## [WORK ORDER]
From the line containing "def State.e (s" to the last line of the records, please reproduce every line exactly and nothing more.

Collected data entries
== Segment start ==

-- ==== Sys2Proof/Machine/Flags.lean ====
section
/-! DEFINITION. The flag register: the one flag that exists, `E`, and its one computation (10_state.md R28, R29). -/

namespace Sys2Proof.Machine

/-- `FL.E`, bit 0 of `FL` (10_state.md R28; the position is 92_eei_decisions.md D3, log entry 7). -/
def State.e (s : State) : Bool := s.fl.getLsbD 0

/-- `FL` with `E` set to `v` and bits 7:1 kept: CMP writes "not `FL[7:1]`" (41_alu.md R147). -/
def withE (fl : Byte) (v : Bool) : Byte := (fl &&& 0xFE#8) ||| (if v then 1#8 else 0#8)

/-- Write `FL.E`. -/
def State.setE (s : State) (v : Bool) : State := { s with fl := withE s.fl v }

/-- The equality flag of two register values (41_alu.md R147). -/
def equalFlag (p q : Byte) : Bool := p == q

end Sys2Proof.Machine
end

== Segment end ==

## [OUTPUT FOR THIS TASK]
def State.e (s : State) : Bool := s.fl.getLsbD 0

/-- `FL` with `E` set to `v` and bits 7:1 kept: CMP writes "not `FL[7:1]`" (41_alu.md R147). -/
def withE (fl : Byte) (v : Bool) : Byte := (fl &&& 0xFE#8) ||| (if v then 1#8 else 0#8)

/-- Write `FL.E`. -/
def State.setE (s : State) (v : Bool) : State := { s with fl := withE s.fl v }

/-- The equality flag of two register values (41_alu.md R147). -/
def equalFlag (p q : Byte) : Bool := p == q

end Sys2Proof.Machine
end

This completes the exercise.